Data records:
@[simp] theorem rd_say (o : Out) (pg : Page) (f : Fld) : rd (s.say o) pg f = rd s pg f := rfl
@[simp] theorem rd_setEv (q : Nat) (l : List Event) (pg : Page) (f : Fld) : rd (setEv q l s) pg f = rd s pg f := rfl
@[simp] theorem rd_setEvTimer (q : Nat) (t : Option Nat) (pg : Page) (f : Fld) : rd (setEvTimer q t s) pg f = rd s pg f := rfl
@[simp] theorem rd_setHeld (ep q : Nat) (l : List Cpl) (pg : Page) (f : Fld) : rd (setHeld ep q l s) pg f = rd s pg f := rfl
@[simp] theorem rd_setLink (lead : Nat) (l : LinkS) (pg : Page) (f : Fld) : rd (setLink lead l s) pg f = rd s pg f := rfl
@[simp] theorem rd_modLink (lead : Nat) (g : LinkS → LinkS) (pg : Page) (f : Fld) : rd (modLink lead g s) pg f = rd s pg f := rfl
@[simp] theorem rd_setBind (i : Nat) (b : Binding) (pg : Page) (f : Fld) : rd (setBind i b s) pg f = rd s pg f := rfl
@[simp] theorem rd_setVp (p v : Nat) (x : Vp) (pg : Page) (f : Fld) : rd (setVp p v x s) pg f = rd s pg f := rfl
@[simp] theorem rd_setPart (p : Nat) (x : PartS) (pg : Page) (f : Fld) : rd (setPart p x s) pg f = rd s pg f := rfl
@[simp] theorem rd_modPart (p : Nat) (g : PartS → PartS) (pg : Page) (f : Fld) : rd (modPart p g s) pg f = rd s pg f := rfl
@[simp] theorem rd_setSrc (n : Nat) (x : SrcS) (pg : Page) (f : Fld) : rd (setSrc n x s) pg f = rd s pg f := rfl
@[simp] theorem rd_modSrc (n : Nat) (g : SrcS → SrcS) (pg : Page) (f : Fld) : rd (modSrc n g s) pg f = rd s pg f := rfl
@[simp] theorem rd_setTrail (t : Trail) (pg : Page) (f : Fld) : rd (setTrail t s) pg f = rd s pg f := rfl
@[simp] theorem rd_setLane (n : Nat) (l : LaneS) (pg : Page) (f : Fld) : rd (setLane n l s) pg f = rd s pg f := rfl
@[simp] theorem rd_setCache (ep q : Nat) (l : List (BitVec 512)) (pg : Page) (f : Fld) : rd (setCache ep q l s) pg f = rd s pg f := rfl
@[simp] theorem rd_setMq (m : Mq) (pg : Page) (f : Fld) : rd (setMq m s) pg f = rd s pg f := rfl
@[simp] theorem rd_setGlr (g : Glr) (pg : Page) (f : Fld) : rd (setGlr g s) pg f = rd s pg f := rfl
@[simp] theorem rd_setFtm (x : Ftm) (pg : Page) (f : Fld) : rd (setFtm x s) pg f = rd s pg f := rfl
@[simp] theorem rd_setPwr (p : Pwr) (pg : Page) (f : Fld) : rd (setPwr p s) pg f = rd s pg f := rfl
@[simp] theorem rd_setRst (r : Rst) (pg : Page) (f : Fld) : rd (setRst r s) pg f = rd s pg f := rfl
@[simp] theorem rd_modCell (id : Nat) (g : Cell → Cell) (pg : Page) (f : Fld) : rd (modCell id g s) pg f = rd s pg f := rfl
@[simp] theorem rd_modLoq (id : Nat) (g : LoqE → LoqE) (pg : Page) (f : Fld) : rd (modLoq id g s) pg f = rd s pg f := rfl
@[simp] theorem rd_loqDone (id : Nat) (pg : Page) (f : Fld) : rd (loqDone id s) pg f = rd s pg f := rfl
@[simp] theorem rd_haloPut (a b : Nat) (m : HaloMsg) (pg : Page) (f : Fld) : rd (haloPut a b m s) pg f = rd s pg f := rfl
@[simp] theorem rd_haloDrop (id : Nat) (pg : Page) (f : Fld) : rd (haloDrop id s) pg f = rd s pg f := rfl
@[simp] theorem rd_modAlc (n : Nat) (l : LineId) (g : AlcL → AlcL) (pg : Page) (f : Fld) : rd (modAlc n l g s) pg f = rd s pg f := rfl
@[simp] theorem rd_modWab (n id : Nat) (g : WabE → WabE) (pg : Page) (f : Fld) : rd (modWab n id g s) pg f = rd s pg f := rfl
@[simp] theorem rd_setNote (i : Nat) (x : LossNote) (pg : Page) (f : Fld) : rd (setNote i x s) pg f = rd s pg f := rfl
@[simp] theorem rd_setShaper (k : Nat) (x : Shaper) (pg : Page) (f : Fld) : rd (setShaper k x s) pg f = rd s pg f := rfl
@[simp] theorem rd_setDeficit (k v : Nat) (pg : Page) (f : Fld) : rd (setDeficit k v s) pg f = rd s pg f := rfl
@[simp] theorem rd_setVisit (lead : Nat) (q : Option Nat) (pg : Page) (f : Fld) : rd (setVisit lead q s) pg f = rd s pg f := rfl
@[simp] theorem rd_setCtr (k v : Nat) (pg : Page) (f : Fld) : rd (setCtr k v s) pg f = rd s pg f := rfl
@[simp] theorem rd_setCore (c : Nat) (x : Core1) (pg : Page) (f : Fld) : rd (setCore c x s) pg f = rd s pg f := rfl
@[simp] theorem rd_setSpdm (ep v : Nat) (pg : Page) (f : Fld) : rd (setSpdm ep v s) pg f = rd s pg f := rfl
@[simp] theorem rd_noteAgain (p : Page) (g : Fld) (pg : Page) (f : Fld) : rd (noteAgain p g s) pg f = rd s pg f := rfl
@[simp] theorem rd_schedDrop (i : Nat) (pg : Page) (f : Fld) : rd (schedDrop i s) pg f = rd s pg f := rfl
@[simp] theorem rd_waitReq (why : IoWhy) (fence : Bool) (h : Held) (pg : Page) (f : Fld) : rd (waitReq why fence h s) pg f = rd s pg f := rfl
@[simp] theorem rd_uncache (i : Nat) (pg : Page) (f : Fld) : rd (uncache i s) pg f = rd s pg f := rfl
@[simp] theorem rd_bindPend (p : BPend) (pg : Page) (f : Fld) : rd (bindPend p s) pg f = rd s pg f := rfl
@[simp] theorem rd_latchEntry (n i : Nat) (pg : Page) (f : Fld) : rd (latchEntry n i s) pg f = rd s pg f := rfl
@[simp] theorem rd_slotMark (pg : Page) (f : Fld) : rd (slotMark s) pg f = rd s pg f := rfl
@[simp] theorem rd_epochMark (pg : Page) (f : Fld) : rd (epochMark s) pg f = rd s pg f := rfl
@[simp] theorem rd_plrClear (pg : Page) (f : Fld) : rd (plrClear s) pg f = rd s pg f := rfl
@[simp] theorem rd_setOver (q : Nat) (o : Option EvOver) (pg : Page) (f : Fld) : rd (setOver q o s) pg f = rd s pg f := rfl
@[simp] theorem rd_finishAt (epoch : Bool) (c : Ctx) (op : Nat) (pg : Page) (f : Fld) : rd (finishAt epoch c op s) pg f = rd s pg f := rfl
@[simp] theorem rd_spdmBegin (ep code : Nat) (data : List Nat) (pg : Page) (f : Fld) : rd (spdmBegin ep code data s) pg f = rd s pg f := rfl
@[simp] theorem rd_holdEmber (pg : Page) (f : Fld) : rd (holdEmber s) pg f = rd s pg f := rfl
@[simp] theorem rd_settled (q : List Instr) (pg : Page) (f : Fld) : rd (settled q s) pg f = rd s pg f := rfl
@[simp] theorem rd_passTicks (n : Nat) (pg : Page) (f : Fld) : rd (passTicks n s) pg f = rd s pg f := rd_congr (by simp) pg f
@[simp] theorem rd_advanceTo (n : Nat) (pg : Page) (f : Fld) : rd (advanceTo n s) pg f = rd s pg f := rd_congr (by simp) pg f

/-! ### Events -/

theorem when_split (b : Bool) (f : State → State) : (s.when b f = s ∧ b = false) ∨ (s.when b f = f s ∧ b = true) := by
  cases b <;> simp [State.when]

* * *

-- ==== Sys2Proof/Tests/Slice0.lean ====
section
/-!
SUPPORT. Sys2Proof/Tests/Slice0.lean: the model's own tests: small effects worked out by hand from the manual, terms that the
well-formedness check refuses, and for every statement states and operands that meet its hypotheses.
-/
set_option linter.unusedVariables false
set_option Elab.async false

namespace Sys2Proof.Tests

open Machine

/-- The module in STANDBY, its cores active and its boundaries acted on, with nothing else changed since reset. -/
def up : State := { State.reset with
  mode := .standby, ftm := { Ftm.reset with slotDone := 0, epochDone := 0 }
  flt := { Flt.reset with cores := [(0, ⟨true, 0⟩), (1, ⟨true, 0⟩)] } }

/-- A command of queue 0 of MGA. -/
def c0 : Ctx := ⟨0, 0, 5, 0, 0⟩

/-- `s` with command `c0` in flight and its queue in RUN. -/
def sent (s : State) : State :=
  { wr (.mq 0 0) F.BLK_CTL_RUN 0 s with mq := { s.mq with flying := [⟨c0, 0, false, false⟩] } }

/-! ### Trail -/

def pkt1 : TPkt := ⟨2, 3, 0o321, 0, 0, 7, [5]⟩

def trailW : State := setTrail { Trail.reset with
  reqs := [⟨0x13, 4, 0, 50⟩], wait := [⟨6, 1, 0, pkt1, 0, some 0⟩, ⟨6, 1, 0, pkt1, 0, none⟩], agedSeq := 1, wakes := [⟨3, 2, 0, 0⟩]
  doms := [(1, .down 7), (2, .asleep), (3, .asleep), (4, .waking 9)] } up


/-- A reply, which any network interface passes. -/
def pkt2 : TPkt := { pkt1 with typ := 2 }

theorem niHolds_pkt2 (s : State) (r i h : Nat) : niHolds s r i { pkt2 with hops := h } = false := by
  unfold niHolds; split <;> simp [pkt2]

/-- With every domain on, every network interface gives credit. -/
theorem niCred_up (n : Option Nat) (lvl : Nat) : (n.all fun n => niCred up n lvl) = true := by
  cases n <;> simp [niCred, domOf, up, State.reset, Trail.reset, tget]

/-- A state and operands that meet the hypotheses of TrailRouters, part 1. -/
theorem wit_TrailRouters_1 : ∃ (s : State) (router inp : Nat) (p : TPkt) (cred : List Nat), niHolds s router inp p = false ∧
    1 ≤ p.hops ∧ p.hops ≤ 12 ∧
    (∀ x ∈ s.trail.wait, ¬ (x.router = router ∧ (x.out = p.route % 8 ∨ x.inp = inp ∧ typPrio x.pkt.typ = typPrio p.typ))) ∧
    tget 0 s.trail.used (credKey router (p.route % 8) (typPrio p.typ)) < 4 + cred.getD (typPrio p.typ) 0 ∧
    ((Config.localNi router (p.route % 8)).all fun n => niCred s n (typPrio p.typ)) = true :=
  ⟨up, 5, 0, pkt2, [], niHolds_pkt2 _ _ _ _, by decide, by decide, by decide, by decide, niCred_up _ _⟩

---

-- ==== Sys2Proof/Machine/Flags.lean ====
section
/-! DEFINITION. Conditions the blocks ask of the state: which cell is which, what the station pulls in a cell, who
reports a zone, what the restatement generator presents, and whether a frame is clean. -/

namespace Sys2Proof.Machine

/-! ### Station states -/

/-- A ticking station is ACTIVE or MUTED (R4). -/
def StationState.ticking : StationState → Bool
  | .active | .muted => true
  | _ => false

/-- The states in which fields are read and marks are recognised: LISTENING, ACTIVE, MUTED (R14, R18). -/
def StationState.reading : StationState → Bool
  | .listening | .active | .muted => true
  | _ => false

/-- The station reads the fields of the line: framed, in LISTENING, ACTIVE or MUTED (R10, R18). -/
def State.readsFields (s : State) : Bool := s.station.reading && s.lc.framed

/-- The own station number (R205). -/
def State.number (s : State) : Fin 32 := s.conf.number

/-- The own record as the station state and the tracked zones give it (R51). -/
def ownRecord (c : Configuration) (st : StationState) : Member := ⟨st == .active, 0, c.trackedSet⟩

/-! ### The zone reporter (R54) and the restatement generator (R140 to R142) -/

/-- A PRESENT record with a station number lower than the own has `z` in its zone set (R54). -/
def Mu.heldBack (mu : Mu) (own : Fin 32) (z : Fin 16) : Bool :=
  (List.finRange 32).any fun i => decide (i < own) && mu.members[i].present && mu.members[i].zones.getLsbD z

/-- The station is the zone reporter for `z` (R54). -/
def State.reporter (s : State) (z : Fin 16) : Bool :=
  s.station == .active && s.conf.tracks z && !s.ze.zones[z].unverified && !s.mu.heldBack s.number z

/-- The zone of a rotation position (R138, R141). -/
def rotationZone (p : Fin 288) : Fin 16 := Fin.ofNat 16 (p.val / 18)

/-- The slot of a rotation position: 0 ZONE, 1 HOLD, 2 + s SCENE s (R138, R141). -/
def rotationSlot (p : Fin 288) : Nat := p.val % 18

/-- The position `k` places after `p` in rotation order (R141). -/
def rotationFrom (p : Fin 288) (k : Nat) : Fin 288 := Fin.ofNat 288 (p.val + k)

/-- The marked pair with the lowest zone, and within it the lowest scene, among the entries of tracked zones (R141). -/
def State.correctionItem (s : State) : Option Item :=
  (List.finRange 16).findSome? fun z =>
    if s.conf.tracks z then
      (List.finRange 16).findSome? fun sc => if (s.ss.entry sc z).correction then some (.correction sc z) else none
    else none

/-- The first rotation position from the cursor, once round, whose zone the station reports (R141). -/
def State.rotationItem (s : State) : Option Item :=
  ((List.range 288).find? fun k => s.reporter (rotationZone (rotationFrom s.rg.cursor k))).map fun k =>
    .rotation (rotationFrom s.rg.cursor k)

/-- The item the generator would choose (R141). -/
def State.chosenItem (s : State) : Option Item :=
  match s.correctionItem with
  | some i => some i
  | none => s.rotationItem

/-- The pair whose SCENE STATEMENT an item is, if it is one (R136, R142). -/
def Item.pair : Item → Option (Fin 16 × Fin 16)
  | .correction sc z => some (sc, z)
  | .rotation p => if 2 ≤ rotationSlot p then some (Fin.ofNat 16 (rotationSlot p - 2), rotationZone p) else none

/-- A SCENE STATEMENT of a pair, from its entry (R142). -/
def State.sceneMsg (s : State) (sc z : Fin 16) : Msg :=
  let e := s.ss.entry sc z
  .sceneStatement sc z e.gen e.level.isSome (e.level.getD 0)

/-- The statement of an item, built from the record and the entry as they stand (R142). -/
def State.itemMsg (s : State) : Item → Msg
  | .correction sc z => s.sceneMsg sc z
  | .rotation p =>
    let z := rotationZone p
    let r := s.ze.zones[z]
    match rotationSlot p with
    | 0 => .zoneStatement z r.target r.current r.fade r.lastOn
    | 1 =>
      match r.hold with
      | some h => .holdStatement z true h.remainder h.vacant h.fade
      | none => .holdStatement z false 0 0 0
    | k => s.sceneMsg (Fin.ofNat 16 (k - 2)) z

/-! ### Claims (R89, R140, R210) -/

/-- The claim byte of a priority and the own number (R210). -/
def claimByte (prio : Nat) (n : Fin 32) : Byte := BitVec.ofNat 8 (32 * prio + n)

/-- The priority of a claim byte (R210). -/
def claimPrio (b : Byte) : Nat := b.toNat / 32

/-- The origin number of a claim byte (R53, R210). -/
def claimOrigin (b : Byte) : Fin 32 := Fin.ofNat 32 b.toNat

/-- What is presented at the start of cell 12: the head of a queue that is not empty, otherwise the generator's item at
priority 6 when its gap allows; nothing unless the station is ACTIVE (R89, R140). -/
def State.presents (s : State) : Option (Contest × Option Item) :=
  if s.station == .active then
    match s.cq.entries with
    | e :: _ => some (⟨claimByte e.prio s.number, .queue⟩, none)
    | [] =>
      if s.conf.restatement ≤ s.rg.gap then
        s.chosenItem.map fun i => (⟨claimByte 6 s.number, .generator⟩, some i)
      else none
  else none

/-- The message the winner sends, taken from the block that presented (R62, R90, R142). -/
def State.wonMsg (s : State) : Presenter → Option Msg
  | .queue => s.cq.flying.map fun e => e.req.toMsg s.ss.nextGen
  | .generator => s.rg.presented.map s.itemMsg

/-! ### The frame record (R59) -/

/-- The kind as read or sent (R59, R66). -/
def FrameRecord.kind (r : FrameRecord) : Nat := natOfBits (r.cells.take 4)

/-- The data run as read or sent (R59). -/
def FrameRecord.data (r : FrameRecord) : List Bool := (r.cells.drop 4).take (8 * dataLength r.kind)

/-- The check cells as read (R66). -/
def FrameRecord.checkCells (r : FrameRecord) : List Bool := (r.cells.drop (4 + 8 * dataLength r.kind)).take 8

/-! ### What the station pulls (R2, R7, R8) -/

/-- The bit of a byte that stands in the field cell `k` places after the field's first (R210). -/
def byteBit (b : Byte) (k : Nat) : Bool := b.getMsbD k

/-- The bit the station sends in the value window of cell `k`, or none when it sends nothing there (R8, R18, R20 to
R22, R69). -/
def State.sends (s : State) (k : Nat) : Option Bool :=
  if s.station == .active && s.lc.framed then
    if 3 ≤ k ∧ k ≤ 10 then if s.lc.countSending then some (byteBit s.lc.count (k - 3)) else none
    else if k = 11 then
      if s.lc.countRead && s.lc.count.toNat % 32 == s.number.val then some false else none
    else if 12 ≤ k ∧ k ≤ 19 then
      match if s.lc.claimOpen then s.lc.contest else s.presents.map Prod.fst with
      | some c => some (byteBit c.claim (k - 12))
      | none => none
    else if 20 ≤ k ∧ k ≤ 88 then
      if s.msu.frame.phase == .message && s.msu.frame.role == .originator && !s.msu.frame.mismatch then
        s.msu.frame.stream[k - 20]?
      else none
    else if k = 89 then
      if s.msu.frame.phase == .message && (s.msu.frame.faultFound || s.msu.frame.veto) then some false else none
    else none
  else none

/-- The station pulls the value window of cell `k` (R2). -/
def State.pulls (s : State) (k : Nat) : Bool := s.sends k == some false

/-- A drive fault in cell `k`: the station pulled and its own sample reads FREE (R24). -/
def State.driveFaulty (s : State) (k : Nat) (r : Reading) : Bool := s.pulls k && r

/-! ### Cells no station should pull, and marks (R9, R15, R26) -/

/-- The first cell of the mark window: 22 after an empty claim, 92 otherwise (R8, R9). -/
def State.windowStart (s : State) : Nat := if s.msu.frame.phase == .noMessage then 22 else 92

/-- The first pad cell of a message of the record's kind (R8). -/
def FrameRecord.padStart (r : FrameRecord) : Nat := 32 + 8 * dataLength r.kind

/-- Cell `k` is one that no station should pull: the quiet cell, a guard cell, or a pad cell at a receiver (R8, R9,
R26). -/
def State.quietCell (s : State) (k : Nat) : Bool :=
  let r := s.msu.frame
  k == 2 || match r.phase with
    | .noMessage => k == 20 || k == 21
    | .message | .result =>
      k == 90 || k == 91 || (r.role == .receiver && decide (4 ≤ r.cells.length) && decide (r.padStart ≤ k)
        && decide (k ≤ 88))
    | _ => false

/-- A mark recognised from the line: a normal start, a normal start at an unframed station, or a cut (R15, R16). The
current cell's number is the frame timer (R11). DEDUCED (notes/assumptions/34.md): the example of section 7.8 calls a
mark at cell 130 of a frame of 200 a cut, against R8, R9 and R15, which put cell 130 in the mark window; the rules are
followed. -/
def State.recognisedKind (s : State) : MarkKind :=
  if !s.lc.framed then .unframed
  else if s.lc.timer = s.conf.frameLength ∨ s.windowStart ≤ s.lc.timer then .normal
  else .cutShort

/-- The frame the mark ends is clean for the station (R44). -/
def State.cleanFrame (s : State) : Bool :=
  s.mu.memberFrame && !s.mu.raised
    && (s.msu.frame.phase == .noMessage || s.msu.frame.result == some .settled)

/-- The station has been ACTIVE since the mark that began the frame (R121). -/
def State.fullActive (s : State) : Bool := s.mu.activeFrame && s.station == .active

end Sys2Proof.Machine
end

* Aim of the task: Please tally the lines of the entries that hold "cores" and give only the resulting number.

* Result of the task: 2